Now, I don’t know, but I’m thinking he hit the guy, Jimmie Ray, in
the leg, because Jimmie Ray fell and he crawled behind the van. Now
as he’s crawling behind the van, that’s when Craig Bailey, me and
Craig Bailey walked behind the van. So as the guy was crawling,
Craig Bailey commence to fire, so he’s steady shootin’. Now I fired
some shots. Really not knowing what Craig Bailey’s gonna do if I
8
don’t fire, you know, because he’s steady shootin’. So he walk up on
the guy and he shoot some more and said his gun’s empty.
Q. What happened after that?
A. After that, after that we leave, you know. We didn’t even
enter back into the house. We leave after that.

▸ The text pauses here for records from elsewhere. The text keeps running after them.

/-! ### putWord -/

@[simp] theorem putWord_pending (s : State) (off : Nat) (v : BitVec 32) : (s.putWord off v).pending = s.pending := rfl
@[simp] theorem putWord_freeCtr (s : State) (off : Nat) (v : BitVec 32) : (s.putWord off v).freeCtr = s.freeCtr := rfl
@[simp] theorem putWord_time (s : State) (off : Nat) (v : BitVec 32) : (s.putWord off v).time = s.time := rfl
@[simp] theorem putWord_setup (s : State) (off : Nat) (v : BitVec 32) : (s.putWord off v).setup = sset (resetWord off) s.setup off v := rfl
@[simp] theorem putWord_setupErr (s : State) (off : Nat) (v : BitVec 32) : (s.putWord off v).setupErr = s.setupErr := rfl
@[simp] theorem putWord_cnt (s : State) (off : Nat) (v : BitVec 32) : (s.putWord off v).cnt = s.cnt := rfl
@[simp] theorem putWord_mem (s : State) (off : Nat) (v : BitVec 32) : (s.putWord off v).mem = s.mem := rfl
@[simp] theorem putWord_tags (s : State) (off : Nat) (v : BitVec 32) : (s.putWord off v).tags = s.tags := rfl
@[simp] theorem putWord_pages (s : State) (off : Nat) (v : BitVec 32) : (s.putWord off v).pages = s.pages := rfl
@[simp] theorem putWord_movers (s : State) (off : Nat) (v : BitVec 32) : (s.putWord off v).movers = s.movers := rfl
@[simp] theorem putWord_memErrs (s : State) (off : Nat) (v : BitVec 32) : (s.putWord off v).memErrs = s.memErrs := rfl
@[simp] theorem putWord_scrubLine (s : State) (off : Nat) (v : BitVec 32) : (s.putWord off v).scrubLine = s.scrubLine := rfl
@[simp] theorem putWord_cells (s : State) (off : Nat) (v : BitVec 32) : (s.putWord off v).cells = s.cells := rfl
@[simp] theorem putWord_faultRecs (s : State) (off : Nat) (v : BitVec 32) : (s.putWord off v).faultRecs = s.faultRecs := rfl
@[simp] theorem putWord_sync (s : State) (off : Nat) (v : BitVec 32) : (s.putWord off v).sync = s.sync := rfl
@[simp] theorem putWord_syncWaits (s : State) (off : Nat) (v : BitVec 32) : (s.putWord off v).syncWaits = s.syncWaits := rfl
@[simp] theorem putWord_hst (s : State) (off : Nat) (v : BitVec 32) : (s.putWord off v).hst = s.hst := rfl
@[simp] theorem putWord_ctxs (s : State) (off : Nat) (v : BitVec 32) : (s.putWord off v).ctxs = s.ctxs := rfl
@[simp] theorem putWord_jobs (s : State) (off : Nat) (v : BitVec 32) : (s.putWord off v).jobs = s.jobs := rfl
@[simp] theorem putWord_tt (s : State) (off : Nat) (v : BitVec 32) : (s.putWord off v).tt = s.tt := rfl
@[simp] theorem putWord_fry (s : State) (off : Nat) (v : BitVec 32) : (s.putWord off v).fry = s.fry := rfl
@[simp] theorem putWord_streams (s : State) (off : Nat) (v : BitVec 32) : (s.putWord off v).streams = s.streams := rfl
@[simp] theorem putWord_itkReset (s : State) (off : Nat) (v : BitVec 32) : (s.putWord off v).itkReset = s.itkReset := rfl
@[simp] theorem putWord_ethq (s : State) (off : Nat) (v : BitVec 32) : (s.putWord off v).ethq = s.ethq := rfl
@[simp] theorem putWord_eth (s : State) (off : Nat) (v : BitVec 32) : (s.putWord off v).eth = s.eth := rfl
@[simp] theorem putWord_ethUp (s : State) (off : Nat) (v : BitVec 32) : (s.putWord off v).ethUp = s.ethUp := rfl
@[simp] theorem putWord_ethAddr (s : State) (off : Nat) (v : BitVec 32) : (s.putWord off v).ethAddr = s.ethAddr := rfl
@[simp] theorem putWord_ethOut (s : State) (off : Nat) (v : BitVec 32) : (s.putWord off v).ethOut = s.ethOut := rfl
@[simp] theorem putWord_mgmtRx (s : State) (off : Nat) (v : BitVec 32) : (s.putWord off v).mgmtRx = s.mgmtRx := rfl
@[simp] theorem putWord_tow (s : State) (off : Nat) (v : BitVec 32) : (s.putWord off v).tow = s.tow := rfl
@[simp] theorem putWord_fab (s : State) (off : Nat) (v : BitVec 32) : (s.putWord off v).fab = s.fab := rfl
@[simp] theorem putWord_agent (s : State) (off : Nat) (v : BitVec 32) : (s.putWord off v).agent = s.agent := rfl
@[simp] theorem putWord_wm (s : State) (off : Nat) (v : BitVec 32) : (s.putWord off v).wm = s.wm := rfl
@[simp] theorem putWord_pw (s : State) (off : Nat) (v : BitVec 32) : (s.putWord off v).pw = s.pw := rfl
@[simp] theorem putWord_mon (s : State) (off : Nat) (v : BitVec 32) : (s.putWord off v).mon = s.mon := rfl
@[simp] theorem putWord_keys (s : State) (off : Nat) (v : BitVec 32) : (s.putWord off v).keys = s.keys := rfl
@[simp] theorem putWord_ids (s : State) (off : Nat) (v : BitVec 32) : (s.putWord off v).ids = s.ids := rfl
@[simp] theorem putWord_removal (s : State) (off : Nat) (v : BitVec 32) : (s.putWord off v).removal = s.removal := rfl
@[simp] theorem putWord_removeQueue (s : State) (off : Nat) (v : BitVec 32) : (s.putWord off v).removeQueue = s.removeQueue := rfl
@[simp] theorem putWord_fw (s : State) (off : Nat) (v : BitVec 32) : (s.putWord off v).fw = s.fw := rfl
@[simp] theorem putWord_flash (s : State) (off : Nat) (v : BitVec 32) : (s.putWord off v).flash = s.flash := rfl
@[simp] theorem putWord_rst (s : State) (off : Nat) (v : BitVec 32) : (s.putWord off v).rst = s.rst := rfl
@[simp] theorem putWord_boot (s : State) (off : Nat) (v : BitVec 32) : (s.putWord off v).boot = s.boot := rfl
@[simp] theorem putWord_maps (s : State) (off : Nat) (v : BitVec 32) : (s.putWord off v).maps = s.maps := rfl
@[simp] theorem putWord_frz (s : State) (off : Nat) (v : BitVec 32) : (s.putWord off v).frz = s.frz := rfl
@[simp] theorem putWord_sup (s : State) (off : Nat) (v : BitVec 32) : (s.putWord off v).sup = s.sup := rfl
@[simp] theorem putWord_uart (s : State) (off : Nat) (v : BitVec 32) : (s.putWord off v).uart = s.uart := rfl
@[simp] theorem putWord_jtag (s : State) (off : Nat) (v : BitVec 32) : (s.putWord off v).jtag = s.jtag := rfl
@[simp] theorem putWord_ledTestEnd (s : State) (off : Nat) (v : BitVec 32) : (s.putWord off v).ledTestEnd = s.ledTestEnd := rfl
@[simp] theorem putWord_debugLocked (s : State) (off : Nat) (v : BitVec 32) : (s.putWord off v).debugLocked = s.debugLocked := rfl
@[simp] theorem putWord_debugOpen (s : State) (off : Nat) (v : BitVec 32) : (s.putWord off v).debugOpen = s.debugOpen := rfl
@[simp] theorem putWord_selftestFailed (s : State) (off : Nat) (v : BitVec 32) : (s.putWord off v).selftestFailed = s.selftestFailed := rfl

Bailey also related a version of the offense in his statement:
BY BAILEY: I, when I realized it was a pistol involved, that’s when
Sherrod ran out the room and told me, he[’s] got a pistol. And when I
seen him running of the room, I had already took off running.
BY GREEN: Okay[.]
BY GREEN: And when I took off running, I, I come out that side
door, here right on the side, and I cleared that fence, jumped it.
BY GREEN: So you went to the back of the house.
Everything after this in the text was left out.